I have my conference/plan time at the end of the day and have trained my bladder to “hold it” all day (my teacher friends understand this) so I had not been to the bathroom all day.  When I finally went things took a turn for the worse.

I did my business.
I pulled up my pants,
I buttoned my pants.
I tried to zip but the zipper wouldn’t budge.
I flushed… I was stalling for time.
I tried to zip again…  again… no movement.
I start panicking.  I start sweating.  Now my fingers are slippery and I can’t grip the zipper.
I wash my hands. I dry them really well.
I try the zipper another time.
I suck in. I lean back.  I bend forward.  I can’t get the stinking thing to move.

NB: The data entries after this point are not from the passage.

theorem completion_endSession (h : LinkOwns s n) :
    (s.endSession n cause keep).completion = s.completion ++ abandonedRecords s n ∧
      (s.endSession n cause keep).globalEvents =
        if abandonedRecords s n = [] then s.globalEvents else s.globalEvents ||| 0x02 := by
  obtain ⟨-, -, hqueue, hevents, -⟩ := markedAtEnd_pool cause keep s n
  obtain ⟨hrecorded, hset⟩ := completion_recordList (abandonedRecords s n) (nodup_abandonedRecords h)
    (fun x hx => (held_afterReleases cause keep h x hx).1)
  rw [endSession_eq_recordList, State.completion_setEvent, State.globalEvents_setEvent, hrecorded, hset,
    State.afterReleases, completion_releaseList, globalEvents_releaseList, hqueue, hevents]
  exact ⟨rfl, rfl⟩

theorem poolFrame_endSession (s : State) (n : LinkId) : PoolFrame s (s.endSession n cause keep) := by
  obtain ⟨-, -, -, -, -, hmarked⟩ := markedAtEnd_pool cause keep s n
  rw [endSession_eq_recordList]
  exact ((hmarked.trans (poolFrame_releaseList _ _)).trans (poolFrame_recordList _ _)).trans (poolFrame_modLink n _ _)

/-! ## The links -/

theorem link_afterReleases (h : LinkOwns s n) (m : LinkId) :
    (s.afterReleases n cause keep).link m =
      if m = n then linkEnded cause keep (s.link n)
      else if s.releasesAtEnd n ≠ [] ∧ (s.afterReleases n cause keep).updateDue m = true then (s.link m).makeReceipt
      else s.link m := by
  have hlink := link_releaseList (s.releasesAtEnd n) (nodup_releasesAtEnd s n) (held_markedAtEnd cause keep h)
    (full := s.fullAtEnd n) m
  rw [link_markedAtEnd] at hlink
  by_cases hm : m = n
  · subst hm
    rw [if_pos rfl] at hlink ⊢
    have hclosed : ¬ (s.afterReleases m cause keep).updateDue m = true := by
      intro hdue
      obtain ⟨hlive, -⟩ := (updateDue_iff _ _).mp hdue
      unfold State.afterReleases State.le at hlive
      rw [hlink] at hlive
      split at hlive <;> exact absurd hlive Bool.false_ne_true
    exact hlink.trans (if_neg fun hall => hclosed hall.2)
  · rw [if_neg hm] at hlink ⊢
    exact hlink

theorem updateDue_endSession (h : LinkOwns s n) (m : LinkId) :
    (s.endSession n cause keep).updateDue m = (s.afterReleases n cause keep).updateDue m := by
  obtain ⟨hlinks, hdescs, hblocks, -⟩ := recordList_pool (abandonedRecords s n) (s.afterReleases n cause keep)
  have hlink : ∀ k, ((s.afterReleases n cause keep).recordList (abandonedRecords s n)).link k =
      (s.afterReleases n cause keep).link k := fun k => by unfold State.link; rw [hlinks]
  rw [endSession_eq_recordList]
  refine updateDue_congr (fun k => ?_) (fun k => ?_) hdescs hblocks fun k => ?_
  · rw [State.le_setEvent, State.le, hlink, State.le]
  · rw [State.link_setEvent]
    split
    · rename_i hk
      rw [hk, ← hlink]
    · rw [hlink]
  · exact used_recordList _ (nodup_abandonedRecords h) (fun x hx => (held_afterReleases cause keep h x hx).1)
      (fun x hx => (held_afterReleases cause keep h x hx).2) k

theorem link_endSession (h : LinkOwns s n) (m : LinkId) :
    (s.endSession n cause keep).link m =
      if m = n then { linkEnded cause keep (s.link n) with events := (s.link n).events ||| cause.event.bit }
      else if s.releasesAtEnd n ≠ [] ∧ (s.endSession n cause keep).updateDue m = true then (s.link m).makeReceipt
      else s.link m := by
  obtain ⟨hlinks, -⟩ := recordList_pool (abandonedRecords s n) (s.afterReleases n cause keep)
  have hlink : ∀ k, ((s.afterReleases n cause keep).recordList (abandonedRecords s n)).link k =
      (s.afterReleases n cause keep).link k := fun k => by unfold State.link; rw [hlinks]
  rw [updateDue_endSession cause keep h, endSession_eq_recordList, State.link_setEvent, hlink, hlink,
    link_afterReleases cause keep h, link_afterReleases cause keep h, if_pos rfl]
  split <;> rfl

theorem releasedAtEnd_iff (s : State) (n : LinkId) (d : DescId) :
    releasedAtEnd s n d = true ↔ endRole s n d = .completes ∨ endRole s n d = .frees := by
  have hheld := state_of_endRole (s := s) (n := n) (d := d)
  unfold releasedAtEnd
  rw [afterSessionEnd_eq]
  cases hrole : endRole s n d <;> cases hreporting : (s.le n).latched.reporting <;> simp_all

theorem any_releasedAtEnd_iff (h : LinkOwns s n) :
    (List.finRange 64).any (releasedAtEnd s n) = true ↔ s.releasesAtEnd n ≠ [] := by
  have hmem : ∀ d, releasedAtEnd s n d = true ↔ d ∈ s.releasesAtEnd n := fun d => by
    rw [releasedAtEnd_iff, mem_releasesAtEnd h]
  rw [List.any_eq_true]
  constructor
  · rintro ⟨d, -, hd⟩
    exact List.ne_nil_of_mem ((hmem d).mp hd)
  · intro hsome
    obtain ⟨d, hd⟩ := List.exists_mem_of_ne_nil _ hsome
    exact ⟨d, List.mem_finRange d, (hmem d).mpr hd⟩

end

theorem event_bit_of_cause {cause : EndCause} (h : cause ≠ .none) :
    cause.event.bit = if cause = .normal ∨ cause = .closeUnconfirmed ∨ cause = .aborted then 0x02 else 0x04 := by
  cases cause with
  | none => exact absurd rfl h
  | _ => rfl

theorem sessionEnd_tx (t : Tx) : t.sessionEnd = if t.descriptor ≠ none then parcelCut t else t := by
  unfold Tx.sessionEnd
  cases t.descriptor <;> rfl

/-- A session end on a link whose descriptors stand where their states say is `SessionEnded` (R80, R82). -/
theorem sessionEnded_endSession {s : State} {n : LinkId} {cause : EndCause} (keep : Keep) (h : LinkOwns s n)
    (hcause : cause ≠ .none) :
    SessionEnded n cause ((s.le n).pending.drop && keep.drop) ((s.le n).pending.closeAck && keep.closeAck)
      ((s.le n).pending.grant && keep.grant) (s.le n).dropEpoch s (s.endSession n cause keep) := by
  obtain ⟨hcompletion, hglobal⟩ := completion_endSession cause keep h
  refine ⟨?_, desc_endSession cause keep h, freeDescs_endSession cause keep h, freeBlocks_endSession cause keep h,
    watermarkOk_endSession cause keep h, hcompletion, hglobal, fun m hm => ?_, poolFrame_endSession cause keep s n⟩
  · rw [link_endSession cause keep h, if_pos rfl, event_bit_of_cause hcause, linkEnded, LineUnit.sessionEnd, sessionEnd_tx]
    rfl
  · rw [link_endSession cause keep h, if_neg hm]
    simp only [any_releasedAtEnd_iff h]

end Sys2Proof.Machine
end

section
/-! The family of chapter 2: breaks, the return to mark, line loss and gap expiry (R27-R31, R40, R41). -/

namespace Sys2Proof.Machine
open Sys2Proof.Safety

/-! ## What an abandonment changes (R40) -/

/-- A release changes no link but for its RECEIPT flag (R17). -/
theorem link_releaseToFree (d : DescId) (s : State) (m : LinkId) :
    (s.releaseToFree d).link m = s.link m ∨ (s.releaseToFree d).link m = (s.link m).makeReceipt := by
  by_cases h : (s.desc d).state = .free
  · rw [State.releaseToFree, if_pos h]
    exact .inl rfl
  · obtain ⟨-, -, -, -, -, -, -, hlink⟩ := released_releaseToFree h
    rw [hlink]
    split
    · exact .inr rfl
    · exact .inl rfl

theorem lu_releaseToFree (d : DescId) (s : State) (m : LinkId) : (s.releaseToFree d).lu m = s.lu m := by
  unfold State.lu
  rcases link_releaseToFree d s m with h | h <;> rw [h]
  rfl

theorem lu_releaseRecord (n m : LinkId) (s : State) : (s.releaseRecord n).lu m = s.lu m := by
  unfold State.releaseRecord
  split
  · exact lu_releaseToFree _ s m
  · rfl

/-- The count of an occurrence leaves every Link Engine alone. -/
theorem le_count (n m : LinkId) (c : Counter) (s : State) : (s.count n c).le m = s.le m := by
  unfold State.count State.bump State.setHalf State.le
  split <;> simp only [State.link_setGlobal, State.link_modLink] <;> split <;> rename_i h <;> simp [h]

theorem lu_abandon (n : LinkId) (cause : DropCause) (s : State) : (s.abandon n cause).lu n = (s.lu n).toHunt := by
  unfold State.abandon State.reportDrop
  rw [lu_count, State.lu_modLU_same, lu_releaseRecord]

/-- An abandonment changes the record and the gap timer alone in its Line Unit. -/
theorem lu_abandonIfOpen (n : LinkId) (cause : DropCause) (s : State) :
    ∃ r g, (s.abandonIfOpen n cause).lu n = { s.lu n with record := r, gapTimer := g } := by
  unfold State.abandonIfOpen
  split
  · exact ⟨_, _, lu_abandon n cause s⟩
  · exact ⟨_, _, rfl⟩

theorem queues_releaseRecord (n : LinkId) (s : State) :
    ((s.releaseRecord n).le n).submit = (s.le n).submit ∧ ((s.releaseRecord n).le n).retention = (s.le n).retention ∧
      ((s.releaseRecord n).le n).window = (s.le n).window := by
  unfold State.releaseRecord State.le
  split
  · rcases link_releaseToFree _ s n with h | h <;> rw [h] <;> exact ⟨rfl, rfl, rfl⟩
  · exact ⟨rfl, rfl, rfl⟩

theorem queues_abandon (n : LinkId) (cause : DropCause) (s : State) :
    ((s.abandon n cause).le n).submit = (s.le n).submit ∧ ((s.abandon n cause).le n).retention = (s.le n).retention ∧
      ((s.abandon n cause).le n).window = (s.le n).window := by
  unfold State.abandon State.reportDrop
  rw [le_count, State.le_modLU]
  exact queues_releaseRecord n s

theorem desc_abandon {n : LinkId} {cause : DropCause} {s : State}
    (h : ∀ d, (s.lu n).record.descriptor = some d → (s.desc d).state ≠ .free) (x : DescId) :
    (s.abandon n cause).desc x = if (s.lu n).record.descriptor = some x then {} else s.desc x := by
  unfold State.abandon State.reportDrop State.releaseRecord
  rw [State.desc_count, State.desc_modLU]
  split
  · rename_i d hd
    obtain ⟨-, -, hfreed, hothers, -⟩ := released_releaseToFree (h d hd)
    by_cases hx : x = d
    · rw [hx, hfreed, hd, if_pos rfl]
    · rw [hothers x hx, hd, if_neg fun heq => hx (Option.some.inj heq).symm]
  · rename_i hd
    rw [hd, if_neg nofun]

/-! ## A link's descriptors stand where they did -/

/-- What `LinkOwns` rests on. -/
theorem linkOwns_congr {s t : State} {n : LinkId} (h : LinkOwns s n) (hdesc : ∀ d, t.desc d = s.desc d)
    (hqueues : (t.le n).submit = (s.le n).submit ∧ (t.le n).retention = (s.le n).retention ∧
      (t.le n).window = (s.le n).window)
    (hrecord : (t.lu n).record = (s.lu n).record) (htx : (t.lu n).tx = (s.lu n).tx) : LinkOwns t n := by
  obtain ⟨hsubmit, hretention, hwindow⟩ := hqueues
  unfold LinkOwns State.isOnLine at *
  simp only [hdesc, hsubmit, hretention, hwindow, hrecord, htx]
  exact h

theorem assembling_of_linkOwns {s : State} {n : LinkId} (h : LinkOwns s n) {d : DescId}
    (hd : (s.lu n).record.descriptor = some d) : (s.desc d).state = .assembling ∧ (s.desc d).link = some n := by
  obtain ⟨-, -, -, howns⟩ := h
  obtain ⟨-, -, -, hrecord, -⟩ := howns d
  exact hrecord.mp hd

/-- A link that abandons a parcel still owns what is left. -/
theorem linkOwns_abandon {s : State} {n : LinkId} (h : LinkOwns s n) (cause : DropCause) :
    LinkOwns (s.abandon n cause) n := by
  have hassembling := fun d => assembling_of_linkOwns h (d := d)
  have hheld : ∀ d, (s.lu n).record.descriptor = some d → (s.desc d).state ≠ .free := fun d hd => by
    rw [(hassembling d hd).1]
    decide
  obtain ⟨hsubmit, hretention, hwindow⟩ := queues_abandon n cause s
  obtain ⟨hnsubmit, hnretention, hnwindow, howns⟩ := h
  unfold LinkOwns State.isOnLine
  dsimp only
  rw [hsubmit, hretention, hwindow, lu_abandon]
  refine ⟨hnsubmit, hnretention, hnwindow, fun d => ?_⟩
  have hd := howns d
  rw [desc_abandon hheld]
  by_cases hparcel : (s.lu n).record.descriptor = some d
  · obtain ⟨hstate, hlink⟩ := hassembling d hparcel
    rw [if_pos hparcel]
    simp only [hstate, hlink] at hd
    obtain ⟨hqueued, hkept, hsaved, -, -⟩ := hd
    simp [hqueued, hkept, hsaved, LineUnit.toHunt]
  · obtain ⟨hqueued, hkept, hsaved, hrecord, htx⟩ := hd
    rw [if_neg hparcel]
    exact ⟨hqueued, hkept, hsaved, ⟨nofun, fun hall => absurd (hrecord.mpr hall) hparcel⟩, htx⟩

theorem linkOwns_abandonIfOpen {s : State} {n : LinkId} (h : LinkOwns s n) (cause : DropCause) :
    LinkOwns (s.abandonIfOpen n cause) n := by
  unfold State.abandonIfOpen
  split
  · exact linkOwns_abandon h cause
  · exact h

/-- A parcel that a link owns is dropped by its abandonment (R40). -/
theorem droppedIfOpen_of_linkOwns {s : State} {n : LinkId} (h : LinkOwns s n) (cause : DropCause) :
    DroppedIfOpen n cause.counter s (s.abandonIfOpen n cause) :=
  droppedIfOpen_abandonIfOpen cause fun d hd => by
    rw [(assembling_of_linkOwns h hd).1]
    decide

/-- A change of a Line Unit that keeps its record and its transmitter. -/
theorem linkOwns_modLU {s : State} {n : LinkId} (h : LinkOwns s n) {f : LineUnit → LineUnit}
    (hrecord : (f (s.lu n)).record = (s.lu n).record) (htx : (f (s.lu n)).tx = (s.lu n).tx) : LinkOwns (s.modLU n f) n := by
  refine linkOwns_congr h (fun d => State.desc_modLU n f s d) ?_ ?_ ?_
  · rw [State.le_modLU]
    exact ⟨rfl, rfl, rfl⟩
  · rw [State.lu_modLU_same, hrecord]
  · rw [State.lu_modLU_same, htx]

/-! ## A line goes down (R29, R30) -/

/-- The change to DOWN, with the session end that action FAIL brings. -/
theorem lineWentDown_lineDown {s : State} {n : LinkId} (h : LinkOwns s n) : LineWentDown n s (s.lineDown n) := by
  have hdown : (s.modLU n fun u => { u with lineState := .down, run := 0 }).setEvent n .lineDown =
      s.modLink n fun l => { l with events := l.events ||| 0x40, lu := { l.lu with lineState := .down, run := 0 } } :=
    modLink_modLink n _ _ s
  have howns : LinkOwns ((s.modLU n fun u => { u with lineState := .down, run := 0 }).setEvent n .lineDown) n := by
    refine linkOwns_congr h (fun d => rfl) ?_ ?_ ?_
    · rw [State.le_setEvent, State.le_modLU]
      exact ⟨rfl, rfl, rfl⟩
    · rw [State.lu_setEvent, State.lu_modLU_same]
    · rw [State.lu_setEvent, State.lu_modLU_same]
  have hle : ((s.modLU n fun u => { u with lineState := .down, run := 0 }).setEvent n .lineDown).le n = s.le n := by
    rw [State.le_setEvent, State.le_modLU]
  have hended := sessionEnded_endSession (cause := .lineLost) {} howns (by decide)
  simp only [Bool.and_false, hle] at hended
  unfold LineWentDown State.lineDown
  split
  · rw [← hdown]
    exact hended
  · exact hdown

/-! ## RXD at mark (R27) -/

/-- RXD at mark ends a held character and a break, and leaves what a reset has lost. -/
theorem lu_atMark (n : LinkId) (s : State) : ((s.atMark n).lu n).heldSpace = false ∧
    ((s.atMark n).lu n).breakPresent = false ∧ ((s.atMark n).lu n).rx = (s.lu n).rx := by
  unfold State.atMark
  split
  · obtain ⟨r, g, hlu⟩ := lu_abandonIfOpen n .charFault
      ((s.modLU n fun u => { u with heldSpace := false, breakPresent := false }).faultedCharacter n)
    unfold State.recognised
    rw [hlu, State.faultedCharacter, lu_count, State.lu_modLU_same, State.lu_modLU_same]
    exact ⟨rfl, rfl, rfl⟩
  · rename_i hheld
    rw [State.lu_modLU_same]
    exact ⟨Bool.not_eq_true _ ▸ hheld, rfl, rfl⟩

theorem atMark_atMark (n : LinkId) (s : State) : (s.atMark n).atMark n = s.atMark n := by
  obtain ⟨hheld, hbreak, -⟩ := lu_atMark n s
  exact atMark_eq_self hheld hbreak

I should have bought the bigger sized jeans.  I have only been working out 2 weeks.  That is not long enough to go down a size.  What was i thinking?  My hands are blue and now my gut is sticking out the zipper part of my jeans.  Oh My Gawd!!  I am so embarrassed.  this is worse than splitting my pants.  

My heart is racing.  i am locked in the bathroom.  what am I going to do?

I quickly pull the front of my shirt down over my zipper and race walk as fast and as casually as I can back to my classroom. I am praying that no one stops me along the way.

I get into my room. shut the door and l lay on the floor.  Gravity works in my favor and pulls my gut towards the floor. 
Slowly, I get the zipper up.  
Crisis is over.

Wow!  That was not a good thing.  I should probably go to a few more dance classes before I try to wear those jeans again.